I've just seen an episode of Red Dwarf and there was something that doesn't stop bugging me.

They played a game with $2$ dice and one of them didn't want to roll a $1$ on one dice and $$2 on the other one.
He rolled a combination of $1$ and $2$, $7$ times in a row.
The calculation in that show was around $\frac{1}{62000000}$. How would you calculate that?
I know just some basic stuff from school so I believe there is a $1$ in $36$ chance to get $1$ and $2$ when rolling two dices once ($36$ possible outcomes and only one correct), but I can't wrap my head around how to calculate multiple throws. Thank you. :)

Answer 1

There are 36 possible outcomes when throwing two dices, as there are 6 outcomes throwing only one dice. But, naming a dice $A$ and the other $B$, there are two outcomes you are looking for; $A=1$, $B=2$ and $A=2$, $B=1$.

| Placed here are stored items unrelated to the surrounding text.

-- ==== Sys2Proof/Machine/Audit.lean ====
section
/-! DEFINITION. SHA-384, the measurement registers, the audit log, capacity notices (16, R383; 18, R418, R420, R421, R423). -/

namespace Sys2Proof.Machine

/-! ### SHA-384 (18, R417, R418, R420), as FIPS 180-4 has it -/

/-- The round constants. -/
def shaK0 : List W64 :=
  [0x428A2F98D728AE22#64, 0x7137449123EF65CD#64, 0xB5C0FBCFEC4D3B2F#64, 0xE9B5DBA58189DBBC#64,
   0x3956C25BF348B538#64, 0x59F111F1B605D019#64, 0x923F82A4AF194F9B#64, 0xAB1C5ED5DA6D8118#64,
   0xD807AA98A3030242#64, 0x12835B0145706FBE#64, 0x243185BE4EE4B28C#64, 0x550C7DC3D5FFB4E2#64,
   0x72BE5D74F27B896F#64, 0x80DEB1FE3B1696B1#64, 0x9BDC06A725C71235#64, 0xC19BF174CF692694#64]
def shaK1 : List W64 :=
  [0xE49B69C19EF14AD2#64, 0xEFBE4786384F25E3#64, 0x0FC19DC68B8CD5B5#64, 0x240CA1CC77AC9C65#64,
   0x2DE92C6F592B0275#64, 0x4A7484AA6EA6E483#64, 0x5CB0A9DCBD41FBD4#64, 0x76F988DA831153B5#64,
   0x983E5152EE66DFAB#64, 0xA831C66D2DB43210#64, 0xB00327C898FB213F#64, 0xBF597FC7BEEF0EE4#64,
   0xC6E00BF33DA88FC2#64, 0xD5A79147930AA725#64, 0x06CA6351E003826F#64, 0x142929670A0E6E70#64]
def shaK2 : List W64 :=
  [0x27B70A8546D22FFC#64, 0x2E1B21385C26C926#64, 0x4D2C6DFC5AC42AED#64, 0x53380D139D95B3DF#64,
   0x650A73548BAF63DE#64, 0x766A0ABB3C77B2A8#64, 0x81C2C92E47EDAEE6#64, 0x92722C851482353B#64,
   0xA2BFE8A14CF10364#64, 0xA81A664BBC423001#64, 0xC24B8B70D0F89791#64, 0xC76C51A30654BE30#64,
   0xD192E819D6EF5218#64, 0xD69906245565A910#64, 0xF40E35855771202A#64, 0x106AA07032BBD1B8#64]
def shaK3 : List W64 :=
  [0x19A4C116B8D2D0C8#64, 0x1E376C085141AB53#64, 0x2748774CDF8EEB99#64, 0x34B0BCB5E19B48A8#64,
   0x391C0CB3C5C95A63#64, 0x4ED8AA4AE3418ACB#64, 0x5B9CCA4F7763E373#64, 0x682E6FF3D6B2B8A3#64,
   0x748F82EE5DEFB2FC#64, 0x78A5636F43172F60#64, 0x84C87814A1F0AB72#64, 0x8CC702081A6439EC#64,
   0x90BEFFFA23631E28#64, 0xA4506CEBDE82BDE9#64, 0xBEF9A3F7B2C67915#64, 0xC67178F2E372532B#64]
def shaK4 : List W64 :=
  [0xCA273ECEEA26619C#64, 0xD186B8C721C0C207#64, 0xEADA7DD6CDE0EB1E#64, 0xF57D4F7FEE6ED178#64,
   0x06F067AA72176FBA#64, 0x0A637DC5A2C898A6#64, 0x113F9804BEF90DAE#64, 0x1B710B35131C471B#64,
   0x28DB77F523047D84#64, 0x32CAAB7B40C72493#64, 0x3C9EBE0A15C9BEBC#64, 0x431D67C49C100D4C#64,
   0x4CC5D4BECB3E42B6#64, 0x597F299CFC657E2A#64, 0x5FCB6FAB3AD6FAEC#64, 0x6C44198C4A475817#64]
def shaK : List W64 := shaK0 ++ shaK1 ++ shaK2 ++ shaK3 ++ shaK4
/-- The initial hash value. -/
def shaH : List W64 :=
  [0xCBBB9D5DC1059ED8#64, 0x629A292A367CD507#64, 0x9159015A3070DD17#64, 0x152FECD8F70E5939#64,
   0x67332667FFC00B31#64, 0x8EB44A8768581511#64, 0xDB0C2E0D64F98FA7#64, 0x47B5481DBEFA4FA4#64]

/-- The message schedule: the words of a block, then one word after another, the newest first. -/
def shaNext (l : List W64) : W64 :=
  let w := fun (i : Nat) => l.getD (i - 1) 0#64
  let s0 := (w 15).rotateRight 1 ^^^ (w 15).rotateRight 8 ^^^ (w 15) >>> 7
  let s1 := (w 2).rotateRight 19 ^^^ (w 2).rotateRight 61 ^^^ (w 2) >>> 6
  s1 + w 7 + s0 + w 16
def shaSched (l : List W64) : Nat → List W64
  | 0 => l
  | n + 1 => shaSched (shaNext l :: l) n

/-- One round on the working variables a to h. -/
def shaRound (v : List W64) (kw : W64) : List W64 :=
  let x := fun (i : Nat) => v.getD i 0#64
  let s1 := (x 4).rotateRight 14 ^^^ (x 4).rotateRight 18 ^^^ (x 4).rotateRight 41
  let ch := (x 4 &&& x 5) ^^^ (~~~(x 4) &&& x 6)
  let t1 := x 7 + s1 + ch + kw
  let s0 := (x 0).rotateRight 28 ^^^ (x 0).rotateRight 34 ^^^ (x 0).rotateRight 39
  let maj := (x 0 &&& x 1) ^^^ (x 0 &&& x 2) ^^^ (x 1 &&& x 2)
  [t1 + (s0 + maj), x 0, x 1, x 2, x 3 + t1, x 4, x 5, x 6]

/-- One block of 16 words. -/
def shaBlock (h : List W64) (b : List W64) : List W64 :=
  let w := (shaSched b.reverse 64).reverse
  (List.zipWith (· + ·) h ((List.zipWith (· + ·) shaK w).foldl shaRound h))

/-- Big-endian bytes of a number, and the number of big-endian bytes. -/
def toBytesBE (n x : Nat) : List Byte := (toBytes n x).reverse
def ofBytesBE (l : List Byte) : Nat := ofBytes l.reverse

/-- The padded message. -/
def shaPad (l : List Byte) : List Byte :=
  let z := (240 - (l.length + 1) % 128) % 128
  l ++ 0x80#8 :: List.replicate z 0#8 ++ toBytesBE 16 (8 * l.length)

/-- The blocks of a message, with fuel. -/
def shaBlocks (h : List W64) (l : List Byte) : Nat → List W64
  | 0 => h
  | n + 1 =>
    shaBlocks (shaBlock h ((List.range 16).map fun i => BitVec.ofNat 64 (ofBytesBE ((l.drop (8 * i)).take 8)))) (l.drop 128) n

/-- The SHA-384 digest, its first byte in the lowest bits. -/
def sha384 (l : List Byte) : BitVec 384 :=
  let m := shaPad l
  BitVec.ofNat 384 (ofBytes (((shaBlocks shaH m (m.length / 128)).take 6).flatMap fun x => toBytesBE 8 x.toNat))

/-- Its 48 bytes. -/
def digestBytes (d : BitVec 384) : List Byte := toBytes 48 d.toNat

/-- An extend of a measurement register (18, R418). -/
def State.extend (s : State) (m : Nat) (x : BitVec 384) : State :=
  let old := Tbl.get 0#384 s.sec.meas m
  { s with sec := { s.sec with meas := Tbl.set 0#384 s.sec.meas m (sha384 (digestBytes old ++ digestBytes x)) } }

/-! ### The audit log (18, R420, R421) -/

/-- The bytes of a record; the flag says that a record before it was lost. -/
def AuditRec.bytes (r : AuditRec) : List Byte :=
  toBytes 8 r.seq ++ toBytes 8 (fld 16 48 r.typ + fld 16 32 r.len + b2n r.flag) ++ digestBytes r.prev ++ r.body

/-- A record's body, padded to a multiple of 8 bytes. -/
def padTo8 (l : List Byte) : List Byte := l ++ List.replicate ((8 - l.length % 8) % 8) 0#8

/-- Some bytes, cut or filled to a length. -/
def fit (n : Nat) (l : List Byte) : List Byte := (l ++ List.replicate n 0#8).take n
/-- Both signatures over the digest of a message (18, R419, R421). -/
def signatures (l : List Byte) : List Byte :=
  fit 384 (Config.rsaSignature (sha384 l)) ++ fit 16224 (Config.slhSignature (sha384 l))

/-- The body of a checkpoint record: SEQ and H of the record before it, then both signatures (18, R421). -/
def State.checkBody (s : State) : List Byte :=
  let head := toBytes 8 (s.sec.seq - 1) ++ digestBytes s.sec.prevH
  head ++ signatures head

/-- The storage has no room for a record of some length (18, R420, R421). [DEDUCED, log entry 78] -/
def State.auditFull (s : State) (len : Nat) : Bool :=
  !s.sec.pending.isEmpty || decide (2 ^ 30 < (s.sec.audit.map (·.len)).sum + len)

/-- A record is appended; its hash is the next record's PREV. A checkpoint's body is made now. -/
def State.auditPut (s : State) (typ : Nat) (body : List Byte) : State :=
  let b := padTo8 (if typ = 5 then s.checkBody else body)
  let r : AuditRec := { seq := s.sec.seq, typ, len := 64 + b.length, flag := s.sec.lostRec, prev := s.sec.prevH, body := b }
  { s with sec := { s.sec with
      audit := s.sec.audit ++ [r], seq := s.sec.seq + 1, prevH := sha384 r.bytes, lostRec := false } }

/-- A record is appended, or kept in the reserve of 4,096, or lost. -/
def State.auditOne (s : State) (typ : Nat) (body : List Byte) : State :=
  if !s.auditFull (64 + (padTo8 (if typ = 5 then s.checkBody else body)).length) then s.auditPut typ body
  else if s.sec.pending.length < 4096 then
    { s with sec := { s.sec with pending := s.sec.pending ++ [{ seq := 0, typ, len := 0, flag := false, prev := 0#384, body }] } }
  else { s with sec := { s.sec with lostRec := true } }

/-- A record is appended, and a checkpoint after every 1,024 records. [DEDUCED, log entry 87] -/
def State.audit (s : State) (typ : Nat) (body : List Byte) : State :=
  let s1 := s.auditOne typ body
  if s1.sec.seq != s.sec.seq && s1.sec.seq % 1024 == 0 then s1.auditOne 5 [] else s1
def State.checkpoint (s : State) : State := s.audit 5 []

/-- The reserve's records are appended as far as there is room (18, R421). -/
def State.auditFlush (s : State) : State :=
  let l := s.sec.pending
  l.foldl (fun s r => s.audit r.typ r.body) { s with sec := { s.sec with pending := [] } }

/-! ### Capacity notices (18, R423) -/

/-- A unit is written to the notice ring, as an ordered write to host memory. [DEDUCED, log entry 87] -/
def State.notice (s : State) (rcd : List Byte) : State :=
  let base := s.sec.nrbase
  if base = 0#64 then s
  else
    let units := 2 ^ (bits base 4 0 - 6)
    let at_ := 2 ^ 51 + base.toNat / 2 ^ 12 * 2 ^ 12 % 2 ^ 51 + 64 * (s.sec.nrwr % units)
    let s1 := s.wrBytes at_ (rcd ++ List.replicate (64 - rcd.length) 0#8)
    { s1 with sec := { s1.sec with nrwr := s1.sec.nrwr + 1 } }

/-- A retirement record goes to the audit log and to the notice ring (16, R383 Table 2). [DEDUCED, log entry 96] -/
def State.retireRecord (s : State) (kind reason action die core lb index live spare parts : Nat) : State :=
  let r := w32 s (fld 8 24 kind + fld 8 16 reason + fld 8 8 action)
    (fld 8 56 die + fld 10 46 core + fld 2 44 lb + fld 12 32 index + fld 16 16 live + fld 16 0 spare) parts
  let s1 := (s.audit 2 r).notice r
  { s1 with sec := { s1.sec with recSeq := s1.sec.recSeq + 1 } }
where
  /-- The record's 32 bytes. -/
  w32 (s : State) (a b c : Nat) : List Byte :=
    wordBytes [BitVec.ofNat 64 (fld 32 32 s.sec.recSeq + a), BitVec.ofNat 64 b, BitVec.ofNat 64 c, 0#64]

end Sys2Proof.Machine
end

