-- ==== Sys2Proof/Machine/Matrix.lean ====
section
/-! DEFINITION. Class 10, the matrix engine: teams and their arrival, operand descriptors and format words, pair and quad
operations, the engine queue, promotion and summation, zero maps, checksums, the epilogue (13, R309 to R337). -/

namespace Sys2Proof.Machine

/-! ### Tiles (13, R310, R329) -/

/-- The words of a tile, and of its element in row `i` and column `j`. -/
def tileIx (t i j : Nat) : Nat := t * 2048 + i * 32 + j
def Core.tile (c : Core) (t i j : Nat) : W32 := Tbl.get 0#32 c.tiles (tileIx t i j)
/-- A word of some of a tile's elements holds an uncorrectable error (16, R386). -/
def Core.tileBad (c : Core) (ixs : List Nat) : Bool := !c.badTiles.isEmpty && ixs.any c.badTiles.contains
/-- The elements of a tile. -/
def tileAll (t : Nat) : List Nat := (List.range 2048).map fun i => t * 2048 + i

/-- What an operation writes into a tile: some elements, by their index in it, and the zero map. -/
structure TileUpd where
  core : Nat
  t    : Nat
  vals : List (Nat × W32)
  zmap : Option W128 := none
  deriving DecidableEq, Repr

/-- A tile's elements as a table that `vals`, by ascending index, overrides; `skip` counts the entries before it. -/
def mergeTile (old : Tbl W32) (base : Nat) : List (Nat × W32) → Tbl W32
  | [] => old
  | (i, x) :: t => mergeTile (Tbl.set 0#32 old (base + i) x) base t

/-- Tile elements are written; an uncorrectable error of a written word is gone. -/
def State.putTile (s : State) (u : TileUpd) : State :=
  s.updCore u.core fun c =>
    let lo := c.tiles.filter (fun e => decide (e.1 < u.t * 2048))
    let me := c.tiles.filter (fun e => decide (u.t * 2048 ≤ e.1) && decide (e.1 < (u.t + 1) * 2048))
    let hi := c.tiles.filter (fun e => decide ((u.t + 1) * 2048 ≤ e.1))
    { c with
      tiles := lo ++ mergeTile me (u.t * 2048) u.vals ++ hi
      zmaps := (match u.zmap with
        | some z => Tbl.set 0#128 c.zmaps u.t z
        | none => c.zmaps)
      badTiles := if c.badTiles.isEmpty then [] else c.badTiles.filter (fun i => !(u.vals.any (fun v => u.t * 2048 + v.1 == i))) }

/-- Tile elements are left undefined (13, R337). -/
def State.smearTile (s : State) (core : Nat) (ixs : List Nat) : State :=
  ixs.foldl (fun s i =>
    let x := s.draw
    x.2.updCore core fun c => { c with tiles := Tbl.set 0#32 c.tiles i (x.1.setWidth 32) }) s

/-! ### Descriptors and format words (13, R315 to R319) -/

/-- The layout selector, the pitch, and the generic address of a local-store operand (13, Table 1). -/
def descTr (d : W64) : Bool := bit d 41
def descPitch (d : W64) : Nat := bits d 39 24
def descBase (d : W64) : Nat := localWin + bits d 23 0
/-- The reserved bits of a descriptor, and the multiples of 16. -/
def descBad (d : W64) : Bool := bits d 63 42 != 0 || bit d 40 || bits d 19 0 % 16 != 0 || descPitch d % 16 != 0
/-- The number of lines and the bytes of a line of an operand of rows by columns (13, R316). -/
def descLines (d : W64) (rows cols e : Nat) : Nat × Nat := if descTr d then (cols, rows * e) else (rows, cols * e)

So the probability of getting 1 and 2 by throwing two dices is $$ \frac{2}{36}=\frac{1}{18}. $$ Then, to get 1 and 2 seven times in a row, $$ \left(\frac{1}{18}\right)^7=\frac{1}{612220032}\cong1.63\cdot10^{-9}. $$ So the rate would be $612220032:1$. Still, this is 10 times bigger than the one you said of 62 million. I searched on the internet about this episode and I found a quote in IMDb, saying exactly what you said. I really believe that the show is wrong.

Answer 2

The chance of rolling a dice with a specific sequence (ANY sequence really) with length $n$ (in this case, $14$) is $\left(\dfrac{1}{6}\right)^n$

So calculating $\left(\dfrac{1}{6}\right)^{14}$, we get $\dfrac{1}{78364164096}$

I have no clue why they came up with $1$ in $62$ million chance. The show might've made a mistake.